Kritisch wird unsere Deutung trotz allem sein. Vieles ist unfertig, geistarm, Schrott eben, bloß Mist, Schwachsinn pur. Davon muss gesprochen werden. Zu rühmen ist genug, das Vorwort zum Lob Kemal Atatürks birgt Perlen, das Widmungsgedicht an Marie- Claire nähert sich der Gefeierten in fahler Nacktheit. Niemand hat eine Person dieses Namens zu identifizieren vermocht, nur im Roman fasst sie geheimnisvoll Leben, taumelt und fällt. Dann beginnt’s mit einer schwungvollen Diatribe. Man erinnere sich: Der Panamese Estilo Culto verzehrt sein Stipendium auf Burg Trudt. Sein monatlicher Wechsel, Treffeysen ist da genau, beläuft sich auf 1.034,80 Euro netto, gezahlt von der Stiftung junges literaturforum duisburg. Culto arbeitet, wie sein Erfinder, am Erstling, übrigens einem Schelmenroman. Auch das Stipendium ist dasselbe wie Treffeysens. Culto leidet an den entwürdigenden Bedingungen seiner Produktion, seiner Lebenslage, seiner Umwelt, am politischen System. Er sieht keine Perspektive. Treffeysens Spiegel? Kaum.
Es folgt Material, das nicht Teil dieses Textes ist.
/-- A write of some words enters a die's sequence, before atomics of that die that are still to land (R287). -/
def DevMem.pass (m : DevMem) (d : Nat) (hit : Nat → Bool) : DevMem :=
  if m.turns.isEmpty then m
  else { m with turns := m.turns.map (fun t => if t.die == d && hit t.word then { t with passed := true } else t) }

/-- Bytes touch an 8-byte word. -/
def touches (l : List (Nat × Byte)) (w : Nat) : Bool := l.any (fun e => e.1 / 8 == w)

/-- A range of bytes that is zeroed touches an 8-byte word. -/
def touched (lo n w : Nat) : Bool := decide (lo / 8 ≤ w) && decide (w < (lo + n) / 8)

/-- The word before an atomic with the bytes of a write in it: they come before the atomic if it takes its place again (R287). -/
def AtomTurn.over (l : List (Nat × Byte)) (t : AtomTurn) : AtomTurn :=
  if touches l t.word then
    { t with old := BitVec.ofNat 64 (leRead (writeAll [] (placed (8 * t.word) (leBytes t.old.toNat 8) ++ l.filter (fun e => e.1 / 8 == t.word)))
        (8 * t.word) 8) }
  else t

/-- The same for a range that is zeroed. -/
def AtomTurn.zeroed (lo n : Nat) (t : AtomTurn) : AtomTurn := if touched lo n t.word then { t with old := 0 } else t

/-- What a write makes of the atomics that are still to land. -/
def DevMem.onTurns (m : DevMem) (f : AtomTurn → AtomTurn) : DevMem := if m.turns.isEmpty then m else { m with turns := m.turns.map f }

/-- A write that every die's sequence takes at once, before the atomics that are still to land. -/
def DevMem.passAll (m : DevMem) (hit : Nat → Bool) : DevMem := m.onTurns (fun t => if hit t.word then { t with passed := true } else t)

/-- A table without the keys lo … lo + n − 1. -/
def tclear {α : Type} (t : Table α) (lo n : Nat) : Table α := t.filter (fun e => !(decide (lo ≤ e.1) && decide (e.1 < lo + n)))

/-- The bytes of a sequence after the range that a write zeroes. -/
def GWrite.cleared (w : GWrite) (t : Table Byte) : Table Byte :=
  match w.zero with
  | some (lo, n) => tclear t lo n
  | none => t

/-- A write enters the sequence of its own die and home order; it has yet to enter the other dies' (R285, R286). -/
def State.enterWrite (s : State) (die : Nat) (l : List (Nat × Byte)) : Nat × State :=
  let m := s.mem
  let vc := m.clock die
  let w : GWrite := { id := s.nextId, die := die, num := vc.getD die 0 + 1, deps := vc,
                      todo := [0, 1, 2, 3].filter (· != die), bytes := l }
  (w.id, { s with nextId := s.nextId + 1,
                  mem := { m with views := tput die (writeAll (m.view die) l) m.views, home := writeAll m.home l,
                                  flight := m.flight ++ [w], clocks := tput die (bump vc die) m.clocks }.cure l |>.pass die (touches l) |>.onTurns (AtomTurn.over l) })

/-- The zeroing of a byte range, a write of a die (R318, R432). -/
def State.zeroAt (s : State) (die lo n : Nat) : State :=
  let m := s.mem
  let vc := m.clock die
  let w : GWrite := { id := s.nextId, die := die, num := vc.getD die 0 + 1, deps := vc,
                      todo := [0, 1, 2, 3].filter (· != die), zero := some (lo, n), bytes := [] }
  { s with nextId := s.nextId + 1,
           mem := ({ m with views := tput die (tclear (m.view die) lo n) m.views, home := tclear m.home lo n,
                            poison := tclear m.poison (lo / 8) (n / 8), flight := m.flight ++ [w],
                            clocks := tput die (bump vc die) m.clocks } : DevMem).pass die (touched lo n) |>.onTurns (AtomTurn.zeroed lo n) }

/-- A write may enter a die's sequence: the writes that precede it have (R286). -/
def DevMem.canEnter (m : DevMem) (d : Nat) (w : GWrite) : Bool :=
  let vc := m.clock d
  w.todo.contains d && vc.getD w.die 0 + 1 == w.num &&
    [0, 1, 2, 3].all (fun k => k == w.die || decide (w.deps.getD k 0 ≤ vc.getD k 0))

/-- A write enters a die's sequence. -/
def DevMem.enter (m : DevMem) (d : Nat) (w : GWrite) : DevMem :=
  let rest := w.todo.filter (· != d)
  ({ m with views := tput d (writeAll (w.cleared (m.view d)) w.bytes) m.views, clocks := tput d (bump (m.clock d) w.die) m.clocks,
            flight := if rest.isEmpty then m.flight.filter (fun x => x.id != w.id)
                      else m.flight.map (fun x => if x.id == w.id then { x with todo := rest } else x) } : DevMem).pass d
    (fun a => touches w.bytes a || (match w.zero with | some (lo, n) => touched lo n a | none => false))

/-- One write that may enter die d does, if there is one. -/
def DevMem.enterOne (m : DevMem) (d : Nat) : DevMem :=
  match m.flight.find? (fun w => m.canEnter d w) with
  | some w => m.enter d w
  | none => m

/-- Die d takes n writes in turn. -/
def DevMem.enterMany (m : DevMem) (d : Nat) : Nat → DevMem
  | 0 => m
  | n + 1 => (m.enterOne d).enterMany d n

/-- Every write in flight enters die d. -/
def State.catchUp (s : State) (d : Nat) : State := { s with mem := s.mem.enterMany d s.mem.flight.length }

/-- Every write in flight enters every die. -/
def State.settle (s : State) : State :=
  { s with mem := [0, 1, 2, 3].foldl (fun (m : DevMem) d => m.enterMany d m.flight.length) s.mem }

/-- The write of a global atomic, which home order holds already, enters its own die's sequence (R287). -/
def State.enterAtomic (s : State) (die : Nat) (l : List (Nat × Byte)) : State :=
  let home := s.mem.home
  let s := (s.enterWrite die l).2
  { s with mem := { s.mem with home := home } }

/-- The writes in flight that a release on a die at a scope waits for (R289, R290): those that have entered its sequence and not yet
every sequence in the scope. -/
def State.cover (s : State) (die scope : Nat) : List Nat :=
  if scope < 3 then [] else (s.mem.flight.filter (fun w => !w.todo.contains die)).map (·.id)

/-- An operation in flight that writes its own cell's scratchpad. -/
def OpBody.localWrite : OpBody → Bool
  | .sstore _ => true
  | .satom .. => true
  | .barRel .. => true
  | .barUpdate .. => true
  | .mlines rd _ _ _ _ => !rd
  | .che _ _ out => out.isSome
  | _ => false

/-- The writes that a release of a strand's word at place seq of its fetch order waits for: global writes, and the writes and atomics of
the strand that have not been applied (R290). -/
def State.coverOf (s : State) (c sc seq scope : Nat) : List Nat :=
  s.cover (dieOf c) scope ++ ((s.ops c).filter (fun o => o.sc == sc && decide (o.ent.seq < seq) &&
    (match o.req with
     | some (.moving _ _ false ..) | some (.peerWrite ..) | some (.ratom ..) | some (.bar ..) | some (.kvStore ..) | some (.kvFork _) | some (.kvFree _) => true
     | _ => o.body.localWrite))).map (·.id)

/-- The covered writes are performed. -/
def State.performed (s : State) (l : List Nat) : Bool :=
  let done (id : Nat) (x : Cell) : Bool := x.ops.all (fun o => o.id != id || (o.req.isNone && !o.body.localWrite))
  l.all (fun id => !s.mem.flight.any (fun w => w.id == id) && s.cells.all (fun e => done id e.2) &&
    s.vfs.all (fun v => match v.2.saved with | some x => x.cells.all (fun e => done id e.2) | none => true))

/-- Device memory is zeroed in a byte range by the device itself, its poison with it: every write in flight enters every die first, and
then every die sees the zeros at once (R286). -/
def State.zeroMem (s : State) (lo n : Nat) : State :=
  let s := s.settle
  { s with mem := (({ s.mem with views := s.mem.views.map (fun e => (e.1, tclear e.2 lo n)), home := tclear s.mem.home lo n,
                                 poison := tclear s.mem.poison (lo / 8) (n / 8) } : DevMem).passAll (touched lo n)).onTurns (AtomTurn.zeroed lo n) }

/-- A write in flight touches a range of bytes. -/
def GWrite.inRange (w : GWrite) (lo n : Nat) : Bool :=
  w.bytes.any (fun e => decide (lo ≤ e.1) && decide (e.1 < lo + n)) ||
    (match w.zero with | some (a, k) => decide (a < lo + n) && decide (lo < a + k) | none => false)

/-- The writes in flight to a range of bytes, and those before them, enter every die (R286). -/
def State.settleRange (s : State) (lo n : Nat) : State := if s.mem.flight.any (fun w => w.inRange lo n) then s.settle else s

/-! ### Translation (R312 to R316) -/

/-- The kinds of access of R316. -/
inductive Acc where
  | rd | wr | at | ex
  deriving DecidableEq, Repr

/-- What a page translates to: the byte address of its frame, or the address and word of a demand-zero leaf (R320). -/
inductive Xlat where
  | frame (pa : Nat)
  | zero (leaf : Nat) (word : Dword)
  deriving DecidableEq, Repr

/-- The byte address of slice s. -/
def sliceBase (s : Nat) : Nat := s * (sliceFrames * frameBytes)

/-- The VF holds a slice (R310). -/
def VfCfg.hasSlice (c : VfCfg) (s : Nat) : Bool := c.slices.getLsbD s

/-- The table that a pointer entry names (R313). -/
def pointerTable (c : VfCfg) (e : Dword) : Except Code Nat :=
  if e.getLsbD 63 = false || e.extractLsb' 25 38 != 0 then .error Code.page
  else
    let slice := (e.extractLsb' 18 7).toNat
    let tbl := (e.extractLsb' 0 18).toNat
    if 196607 < tbl then .error Code.page
    else if c.hasSlice slice then .ok (sliceBase slice + tbl * 16384) else .error Code.prot

/-! ### The measurement registers (R375, R392, R395) -/

/-- The place of measurement register Mi in the management region. -/
def measureAt (i : Nat) : Nat := 0x800 + 32 * i

/-- An address lies in the measurement registers. -/
def inMeasures (pa : Nat) : Bool := decide (0x800 ≤ pa) && decide (pa < 0x900)

/-- Mi at the end of the reset from which State.reset starts: the hash of the image's body in M0, that of the firmware's configuration in M1
(R392, R395). -/
def measureReset : Nat → Node
  | 0 => hashNode (Config.imageBody Config.bootImage)
  | 1 => hashNode Config.firmware
  | _ => 0

/-- The bytes of Mi. -/
def State.measure (s : State) (i : Nat) : List Byte := nodeBytes ((tfind i s.boot.measured).getD (measureReset i))

/-- The byte of a measurement register at an address. -/
def State.measureByte (s : State) (pa : Nat) : Byte := (s.measure ((pa - 0x800) / 32)).getD (pa % 32) 0

/-- The byte at an address as a die reads it. -/
def State.byteAt (s : State) (die pa : Nat) : Byte := if inMeasures pa then s.measureByte pa else tget 0 (s.mem.view die) pa

/-- The word at an address in home order (R287). -/
def State.homeWord (s : State) (pa : Nat) : Dword :=
  BitVec.ofNat 64 (if inMeasures pa then ((span pa 8).reverse.map s.measureByte).foldl (fun acc b => 256 * acc + b.toNat) 0 else leRead s.mem.home pa 8)

/-- A table word as a walk on a die reads it. -/
def State.tableWord (s : State) (die a : Nat) : Except Code Dword :=
  if s.mem.poisoned a then .error Code.poison else .ok (BitVec.ofNat 64 (leRead (s.mem.view die) a 8))

/-- The permissions that an access needs (R316). -/
def leafGrants (leaf : Dword) (acc : Acc) : Bool :=
  match acc with
  | .rd => leaf.getLsbD 62
  | .wr => leaf.getLsbD 61
  | .at => leaf.getLsbD 62 && leaf.getLsbD 61
  | .ex => leaf.getLsbD 60

/-- What a leaf gives for a VA (R310, R314, R315). -/
def leafXlat (c : VfCfg) (leaf : Dword) (leafAddr va : Nat) (acc : Acc) : Except Code Xlat :=
  if leaf.extractLsb' 39 19 != 0 || leaf.extractLsb' 0 16 != 0 then .error Code.page
  else if leaf.getLsbD 58 && leaf.getLsbD 59 then .error Code.page
  else if leaf.getLsbD 63 then
    let slice := (leaf.extractLsb' 32 7).toNat
    let frame := (leaf.extractLsb' 16 16).toNat
    if sliceFrames ≤ frame then .error Code.page
    else if leaf.getLsbD 59 && frame % 512 != 0 then .error Code.page
    else if !c.hasSlice slice then .error Code.prot
    else if !leafGrants leaf acc then .error Code.prot
    else .ok (.frame (sliceBase slice + (if leaf.getLsbD 59 then frame + va / frameBytes % 512 else frame) * frameBytes))
  else if leaf.getLsbD 58 then (if leafGrants leaf acc then .ok (.zero leafAddr leaf) else .error Code.prot)
  else .error Code.page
Abgeschnitten von den gesellschaftlichen Verhältnissen, anämisch, zum Leiden disponiert von Anbeginn, führt Culto, Sohn oder Enkel eines SS-Offiziers, untergetaucht, Spätherbst ’45, in Panama-Stadt, führt Culto lächerliche Diskurse über Produktivitätshemmungen, über Neurosen, Fehlhaltungen der Wirbelsäule, die geläufigen Beeinträchtigungen des Selbstwertgefühls eines Schreibenden, die Sprache versagt sich, naturgemäß Beziehungskrisen. Man sitzt nach dem Mittagessen auf der Terrasse zum Schlosspark, Culto erörtert detailliert seine Techniken kunstlosen Abriebs, die ihn im Innersten unbefriedigt lassen wie je. Ihm gegenüber kauert schmal im Strohstuhl Marah, Tochter oder Enkelin eines Emigranten aus Lemberg, die ebenfalls Stipendien genießt, für gestische Malerei, sie kann durch Zuhören kaum helfen, hört trotzdem selbstvergessen zu, fühlt mit Culto mit, kennt das alles schon, das schreibende Ich zum Beispiel, wie das Ich schreibt und durch das Schreiben erst zum Ich wird und wie das schreibende Ich nicht aus noch ein weiß, sie kennt die sogenannten Abgründe, das künstlerische Verzagen, da spüren wir Treffeysens ironischen Einspruch gegen die traditionellen Verteilungen: klagender Mann, verständnisvolle Frau, Marah hört’s sich immer noch an, Marahs Kleid ist blumenübersät und schön, sie raucht, mit dem Daumennagel streift sie hörend und nachdenklich über die Unterlippe, ihr Gesicht, in den Wangenknochen etwas zu breit, wendet sich auf Culto, ihre Konzentration auf die Bedeutungen des Subtextes. Marahs schmale Lippen über und unter der Zigarette, ihre gekniffenen Augen im Rauch, ihre Beinverschränkung lassen Culto die Welt vergessen, sie reden über die Jahreszeit, genauer: Culto redet, Marah hört zu, sie versteht ihn. Endlich kann er alles, was sich im Inneren angestaut, ausdrücken, sein schreibendes Ich zur Sprache bringen. Wie sie das hasst.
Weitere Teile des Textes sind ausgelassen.